**INFORMATION SUPPLIED:**
────────────────

-- ==== Sys2Proof/Machine/Thm.lean ====
section
/-! DEFINITION. The commands of thermal management (spec/19). -/

open Sys2Proof

namespace Sys2Proof.Machine

/-- THM_SWEEP (R476 to R483): the 24 readings of a sweep in order; none for a diode out of the converter window or a conversion that
did not complete. -/
def execThmSweep (r : List (Option (BitVec 16))) (s : State) : Out :=
  if s.dev = Dev.off ∨ s.dev = Dev.reset then .next s
  else
    let s1 := s.judgeSensors r
    let k := s1.hottest
    let m := s1.getS R.THM_SNS_TEMP k
    let s2 := (s1.setS R.THM_STATUS_MAX m).set R.THM_STATUS_MAX_SNS k
    let s3 := s2.setThm { s2.thm with hot := s2.validAbove s2.tThr }
    .next (((s3.judgeThrottle m).judgeWarn m).judgeShutdown)

/-- THM_LEVEL_STEP (R481): a STEP since the entry to throttle, or since the exit. -/
def execThmLevelStep (s : State) : Out :=
  let t := s.throttle
  if s.on R.THM_STATUS_THROT then .next (if s.thm.hot then s.setLevel (min (t + 1) (s.get R.THM_CTRL_TMAX)) else s)
  else .next (s.setLevel (t - 1))

/-- The second-order curve of R486 at a reading. -/
def refTrim (t : Int) : Int :=
  (Config.trimCoeff 0 + Config.trimCoeff 1 * t + Config.trimCoeff 2 * t * t) / 2 ^ Config.trimShift

/-- THM_REF_TRIM (R486): every 1 ms. The reading of sensor 22 trims once it is valid; what stands for a failed sensor is no reading (log
151). -/
def execThmRefTrim (s : State) : Out :=
  if s.on R.THM_SNS_FAILED 22 then
    .next (if s.on R.THM_TRIM_HOLD then s else (s.set R.THM_TRIM_HOLD 1).raise evTrimHold)
  else
    let s1 := s.set R.THM_TRIM_HOLD 0
    .next (if s.on R.MFE_STATUS_REF_RDY ∧ s.on R.THM_SNS_VALID 22 then
        s1.setS R.THM_TRIM_CODE (refTrim (s.getS R.THM_SNS_TEMP 22)) else s1)

/-- THM_THRESHOLD_WRITE (R480): a write of THM_THR_WARN (0) or THM_THR_THROT (1). -/
def execThmThresholdWrite (w : World) (k : Fin 2) (v : BitVec 32) (s : State) : Out :=
  let l := toSigned 16 (bits v.toNat 0 16)
  let warn := s.getS R.THM_THR_WARN_LEVEL
  let bad := if k = 0 then decide (l < 640 ∨ 800 < l) else decide (l < 720 ∨ 840 < l ∨ l < warn)
  let check := if w = .secure then refuseIf bad .range else none
  .next (s.rowWrite w (if k = 0 then .THM_THR_WARN else .THM_THR_THROT) 0 0 v.toNat check (some R.THM_STATUS_LAST_STATUS) 0 id)

/-- RO_WINDOW_END (R487): the window of oscillator `i` ends after `count` of its cycles. -/
def execRoWindowEnd (i : Fin 8) (count : Nat) (s : State) : Out :=
  if bit s.thm.ro i.val then
    let s1 := (s.setSat R.THM_RO_COUNT_COUNT count i.val).set R.THM_RO_COUNT_NEW 1 i.val
    .next (if s.on R.THM_RO_CTRL_EN then s1 else s1.setThm { s1.thm with ro := s1.thm.ro - 2 ^ i.val })
  else .next s

end Sys2Proof.Machine
end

────────────────

**PROBLEM DETAILS:**
Copy every record exactly, leaving each line intact.

**OUTPUT OF THE EXERCISE:**
-- ==== Sys2Proof/Machine/Thm.lean ====
section
/-! DEFINITION. The commands of thermal management (spec/19). -/

open Sys2Proof

namespace Sys2Proof.Machine

/-- THM_SWEEP (R476 to R483): the 24 readings of a sweep in order; none for a diode out of the converter window or a conversion that
did not complete. -/
def execThmSweep (r : List (Option (BitVec 16))) (s : State) : Out :=
  if s.dev = Dev.off ∨ s.dev = Dev.reset then .next s
  else
    let s1 := s.judgeSensors r
    let k := s1.hottest
    let m := s1.getS R.THM_SNS_TEMP k
    let s2 := (s1.setS R.THM_STATUS_MAX m).set R.THM_STATUS_MAX_SNS k
    let s3 := s2.setThm { s2.thm with hot := s2.validAbove s2.tThr }
    .next (((s3.judgeThrottle m).judgeWarn m).judgeShutdown)

/-- THM_LEVEL_STEP (R481): a STEP since the entry to throttle, or since the exit. -/
def execThmLevelStep (s : State) : Out :=
  let t := s.throttle
  if s.on R.THM_STATUS_THROT then .next (if s.thm.hot then s.setLevel (min (t + 1) (s.get R.THM_CTRL_TMAX)) else s)
  else .next (s.setLevel (t - 1))

/-- The second-order curve of R486 at a reading. -/
def refTrim (t : Int) : Int :=
  (Config.trimCoeff 0 + Config.trimCoeff 1 * t + Config.trimCoeff 2 * t * t) / 2 ^ Config.trimShift

/-- THM_REF_TRIM (R486): every 1 ms. The reading of sensor 22 trims once it is valid; what stands for a failed sensor is no reading (log
151). -/
def execThmRefTrim (s : State) : Out :=
  if s.on R.THM_SNS_FAILED 22 then
    .next (if s.on R.THM_TRIM_HOLD then s else (s.set R.THM_TRIM_HOLD 1).raise evTrimHold)
  else
    let s1 := s.set R.THM_TRIM_HOLD 0
    .next (if s.on R.MFE_STATUS_REF_RDY ∧ s.on R.THM_SNS_VALID 22 then
        s1.setS R.THM_TRIM_CODE (refTrim (s.getS R.THM_SNS_TEMP 22)) else s1)

/-- THM_THRESHOLD_WRITE (R480): a write of THM_THR_WARN (0) or THM_THR_THROT (1). -/
def execThmThresholdWrite (w : World) (k : Fin 2) (v : BitVec 32) (s : State) : Out :=
  let l := toSigned 16 (bits v.toNat 0 16)
  let warn := s.getS R.THM_THR_WARN_LEVEL
  let bad := if k = 0 then decide (l < 640 ∨ 800 < l) else decide (l < 720 ∨ 840 < l ∨ l < warn)
  let check := if w = .secure then refuseIf bad .range else none
  .next (s.rowWrite w (if k = 0 then .THM_THR_WARN else .THM_THR_THROT) 0 0 v.toNat check (some R.THM_STATUS_LAST_STATUS) 0 id)

/-- RO_WINDOW_END (R487): the window of oscillator `i` ends after `count` of its cycles. -/
def execRoWindowEnd (i : Fin 8) (count : Nat) (s : State) : Out :=
  if bit s.thm.ro i.val then
    let s1 := (s.setSat R.THM_RO_COUNT_COUNT count i.val).set R.THM_RO_COUNT_NEW 1 i.val
    .next (if s.on R.THM_RO_CTRL_EN then s1 else s1.setThm { s1.thm with ro := s1.thm.ro - 2 ^ i.val })
  else .next s

end Sys2Proof.Machine
end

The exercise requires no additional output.